As anyone who’s ever watched a kung-fu movie knows, assassins don’t teach. They merely beat their beffudled protégés into submission until that one student emerges from their ranks to become the next master while the sensei strokes his mustache and says “aso.” That’s what Karl’s doing to me now, but I’ll never emerge to be the next master.

What’s my point, though? I still love to sail. I love it. I love everything about it. Just like I loved to hike and I loved to bike before that. I want to do everything, to be the one who reefs and tacks and furls, the one who decides when we’re right on the edge of the wind, as close to it as we can get, the one who can use the wind against itself, tacking into it all day. I love feeling the soreness in my arms and abdomen after spending all day at the tiller. I even love beating, when the boat heels underneath us just a little, becoming a knife cutting through the water like so much excess fat.
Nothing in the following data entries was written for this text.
-- ==== Sys2Proof/Machine/Dwerdo.lean ====
section
/-!
DEFINITION. The Dwerdo personality's queue pairs and the host-side cores' translation of its commands (R371, R372).
-/
namespace Sys2Proof.Machine

open Sys2Proof

/-- A write of HP_DW_CFG (Table 15.13): EN = 1 checks the queue pair and starts it; EN = 0 stops it.  The registers exist only in the
Dwerdo personality. -/
def dwQueueEnable (s : State) (who : Requester) (h : Nat) (v : Word64) : State :=
  s.letIn who (hpPage h) (fun s =>
    let pg := hpPage h
    if s.shape.persona[h]? ≠ some 1 then s
    else if getBits v 4 4 = 0 then
      (((s.setFld pg Fld.HP_DW_CFG_LOG2 (getBits v 3 0)).setFld pg Fld.HP_DW_CFG_EN 0).setFld pg Fld.HP_DW_STATUS_STATE 0)
    else if s.fld pg Fld.HP_DW_CFG_EN = 1 then s
    else
      let sq := (s.reg (pg + Reg.HP_DW_SQ_BASE)).toNat
      let cq := (s.reg (pg + Reg.HP_DW_CQ_BASE)).toNat
      let evt := s.fld pg Fld.HP_DW_EVT_BASE_ADDR
      let n := getBits v 3 0
      if n < 4 ∨ 14 < n then s.refuseF pg 0x0102 Fld.HP_DW_CFG_LOG2
      else if sq % 4096 ≠ 0 then s.refuse pg 0x0108 Reg.HP_DW_SQ_BASE 0
      else if cq % 4096 ≠ 0 then s.refuse pg 0x0108 Reg.HP_DW_CQ_BASE 0
      else if evt % 4096 ≠ 0 then s.refuseF pg 0x0108 Fld.HP_DW_EVT_BASE_ADDR
      else if !s.hbmRange 0 evt 32768 then s.refuseF pg 0x0109 Fld.HP_DW_EVT_BASE_ADDR
      else
        let s := ((s.setFld pg Fld.HP_DW_CFG_LOG2 n).setFld pg Fld.HP_DW_CFG_EN 1).modHp h (fun x => { x with dw := {} })
        let s := (s.setFld pg Fld.HP_DW_STATUS_STATE 1).setFld pg Fld.HP_DW_STATUS_FAULT 0
        (s.setFld pg Fld.HP_DW_STATUS_SQ_HEAD 0).setFld pg Fld.HP_DW_STATUS_CQ_TAIL 0)

/-- The queue pair stops with a code (R372). -/
def State.dwStop (s : State) (h : Nat) (code : Code) : State :=
  (s.setFld (hpPage h) Fld.HP_DW_STATUS_STATE 2).setFld (hpPage h) Fld.HP_DW_STATUS_FAULT code

/-- The port's single doorbell page reaches its queue (R372). -/
def State.dwDoor (s : State) (who : Requester) (h : Nat) : Bool :=
  s.shape.persona[h]? == some 1 && who == .pf h && s.linked h

/-- DW_SQ_TAIL_WRITE (R372): a tail outside its range stops the queue with 0x0306. -/
def dwSqTailWrite (s : State) (who : Requester) (h : Nat) (v : Word64) : State :=
  let t := getBits v 15 0
  if !s.dwDoor who h || s.fld (hpPage h) Fld.HP_DW_STATUS_STATE != 1 then s
  else if 2 ^ s.dwLog2 h ≤ t then s.dwStop h 0x0306
  else s.modHp h (fun x => { x with dw := { x.dw with tail := t } })

/-- DW_CQ_HEAD_WRITE (R372): a head outside its range is ignored. -/
def dwCqHeadWrite (s : State) (who : Requester) (h : Nat) (v : Word64) : State :=
  let t := getBits v 15 0
  if !s.dwDoor who h || decide (2 ^ s.dwLog2 h ≤ t) then s
  else s.modHp h (fun x => { x with dw := { x.dw with cqHead := t } })

/-- The counterpart opcode of a Dwerdo opcode (Table 15.16). -/
def dwOpcode? : Nat → Option Nat
  | 0x00 => some 0x00 | 0x01 => some 0x01 | 0x02 => some 0x03 | 0x08 => some 0x10 | 0x10 => some 0x30 | 0x11 => some 0x34
  | 0x12 => some 0x33 | 0x13 => some 0x32 | 0x14 => some 0x35 | 0x15 => some 0x36 | 0x18 => some 0x28 | 0x19 => some 0x29
  | 0x20 => some 0x50 | 0x21 => some 0x51 | 0x28 => some 0x60 | 0x29 => some 0x61 | 0x2A => some 0x62 | 0x30 => some 0x72
  | 0x31 => some 0x70 | 0x32 => some 0x71 | _ => none

/-- The counterpart command's fields (R372, Table 15.14). -/
def dwCmd (b : List Byte) (op need : Nat) : Cmd :=
  let fl (i : Nat) : Nat := bitsAt b 1 i i
  { op := op, sub := if bitsAt b 0 7 0 = 0x01 then 0 else bitsAt b 32 7 0, tag := leAt b 2 2,
    flags := fl 2 * 16 + fl 3 * 64, notBefore := 0, deadline := 0, w0 := 0, w1 := 0, extLen := need, sigIdx := 0, sigOp := 1,
    arg := leAt b 36 4, w0Val := leAt b 8 8, w1Val := 0, sigVal := 1,
    payload := if leAt b 24 1 = 0 then leAt b 40 8 else 0, rsvd := 0 }

/-- Reserved bits of a Dwerdo command are non-zero (R5, Table 15.14). -/
def dwReserved (b : List Byte) : Bool :=
  bitsAt b 1 7 4 != 0 || bitsAt b 4 15 12 != 0 || bitsAt b 6 15 12 != 0 || leAt b 25 7 != 0 || leAt b 33 3 != 0 || leAt b 48 16 != 0

/-- The counterpart's extended descriptor: the body, zero-filled to the length its home chapter states; UPD_CHECK with SCOPE 0
(R372, Table 15.16). -/
def State.dwBody (s : State) (h : Nat) (b : List Byte) (op need : Nat) : Except Code (List Byte) :=
  let len := leAt b 24 1
  let addr := leAt b 16 8
  if need < len then .error 0x0C0B
  else if len ≠ 0 ∧ addr % 64 ≠ 0 then .error 0x0108
  else if len ≠ 0 ∧ s.hostCode h 0 addr (64 * len) ≠ 0 then .error 0x030B
  else
    let d := s.rdHost h addr (64 * len) ++ List.replicate (64 * (need - len)) (0 : Byte)
    .ok (if op = 0x50 then d.set 84 (d.getD 84 0 &&& 0xFC) else d)

/-- A semaphore word of the queue's event table (R372). -/
def State.dwEvent (s : State) (h i : Nat) : Option Nat :=
  match s.semKey 0 (s.fld (hpPage h) Fld.HP_DW_EVT_BASE_ADDR + 8 * i) with
  | .ok k => some k
  | .error _ => none

/-- The host-side cores hold a ring of partition 0 on which a counterpart may be issued (R372); a fencing command waits until no
earlier command of the queue is on another ring. -/
def State.dwRing (s : State) (h r : Nat) (b : List Byte) : Bool :=
  let x := s.ring r
  let fence := bitsAt b 1 3 3 == 1 || bitsAt b 0 7 0 == 1
  !(fence && s.cmds.any (fun c => c.ring != r && (match c.dw with | some (q, _) => q == h | none => false))) &&
  s.ringPart? r == some 0 && s.ringLive r x.ccp && x.head == x.tail && s.ccpRoom x.ccp

/-- One command of a port's queue becomes its counterpart on a ring of partition 0 (R372). -/
def State.dwIssue (s : State) (h r : Nat) (b : List Byte) (op need : Nat) (body : List Byte) : State :=
  let x := s.ring r
  let c := dwCmd b op need
  let wait := bitsAt b 1 0 0 == 1
  let sig := bitsAt b 1 1 1 == 1
  let f := s.fetchedWith 0 r x.head x.ccp c (.ok body) (fun y => { y with
    dw := some (h, leAt b 2 2), met0 := !wait, wait0 := if wait then s.dwEvent h (leAt b 4 2 % 4096) else none,
    cmd := { c with flags := c.flags + (if wait then 1 else 0) + (if sig then 4 else 0) },
    sig := if sig then (match s.dwEvent h (leAt b 6 2 % 4096) with | some k => .local k | none => .bad) else .none })
  let s := s.setRing r { x with head := (x.head + 1) % 2 ^ 32, tail := (x.tail + 1) % 2 ^ 32 }
  ({ s with cmds := s.cmds ++ [f], fetches := s.fetches + 1 }).observe

/-- DW_COMMAND (R372): the host-side cores take the next command of a port's queue, build its counterpart on ring `r`, or complete it at
once. -/
def dwCommand (s : State) (h r : Nat) : State :=
  let pg := hpPage h
  let n := 2 ^ s.dwLog2 h
  let q := (s.hp h).dw
  if s.shape.persona[h]? ≠ some 1 ∨ s.fld pg Fld.HP_DW_STATUS_STATE ≠ 1 ∨ q.taken % n = q.tail % n then s
  else
    let at_ := (s.reg (pg + Reg.HP_DW_SQ_BASE)).toNat + 64 * (q.taken % n)
    if s.hostCode h 0 at_ 64 ≠ 0 then s.dwStop h 0x030C
    else
      let b := s.rdHost h at_ 64
      let take (s : State) : State :=
        (s.modHp h (fun x => { x with dw := { x.dw with taken := x.dw.taken + 1 } })).setFld pg Fld.HP_DW_STATUS_SQ_HEAD
          ((q.taken + 1) % n)
      let fail (code : Code) : State := (take s).putDw h (leAt b 2 2) code 0 (bitsAt b 1 2 2 == 1)
      match dwOpcode? (bitsAt b 0 7 0) with
      | none => fail 0x0C0B
      | some op =>
        if dwReserved b then fail 0x0101
        else match s.dwBody h b op ((extNeed? op).getD 0) with
          | .error e => fail e
          | .ok body => if s.dwRing h r b then (take s).dwIssue h r b op ((extNeed? op).getD 0) body else s

/-- DW_QUEUE_ENABLE (R372). -/
def execDwQueueEnable (who : Requester) (port : Nat) (v : Word64) (s : State) : Host.Outcome State Fault Refusal :=
  State.done (dwQueueEnable s who port v)
/-- DW_SQ_TAIL_WRITE (R372). -/
def execDwSqTailWrite (who : Requester) (port : Nat) (v : Word64) (s : State) : Host.Outcome State Fault Refusal :=
  State.done (dwSqTailWrite s who port v)
/-- DW_CQ_HEAD_WRITE (R372). -/
def execDwCqHeadWrite (who : Requester) (port : Nat) (v : Word64) (s : State) : Host.Outcome State Fault Refusal :=
  State.done (dwCqHeadWrite s who port v)
/-- DW_COMMAND (R372). -/
def execDwCommand (port ring : Nat) (s : State) : Host.Outcome State Fault Refusal := State.done (dwCommand s port ring)

end Sys2Proof.Machine
end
But putting the sail cover on while we’re at anchor seems about the extent of my abilities. I’m much more a creature of the esoteric and useless realm of books and paper. I don’t even know why I keep putting myself in these places where the physical world can triumph over me one more time, but I do. I keep believing that one of these times, eventually, the stars will align and I’ll finally get it, that glorious golden line will appear and I’ll be able to follow it, like a ninja. But, until then, I’ll just keep galumphing along. The world, after all, must have a place for people like us.

1 comment:

Anonymous said...

My dear friend! I've been reading along, utterly astounded, and often confounded, by your bravery and command of this new language of sailing. Finally, I found an entry I can identify with! Maybe because I DO know your siblings, and others like them. And I know YOU! I don't think you would do the biking and the hiking and the sailing if it DID come easily to you, if you WERE a natural. You love the challenge. You know the gains (along with the frustrations) to be had when you push yourself. You're also an extremist. Otherwise you'd be taking on 10Ks instead of marathons and day-long bike trips instead of summer-long ones, and so forth. Anyway, dearie, perhaps this your quest: to conquer the seas (or the trails) on behalf of all of us non-ninjas. And of course, for yourself. Because you love it.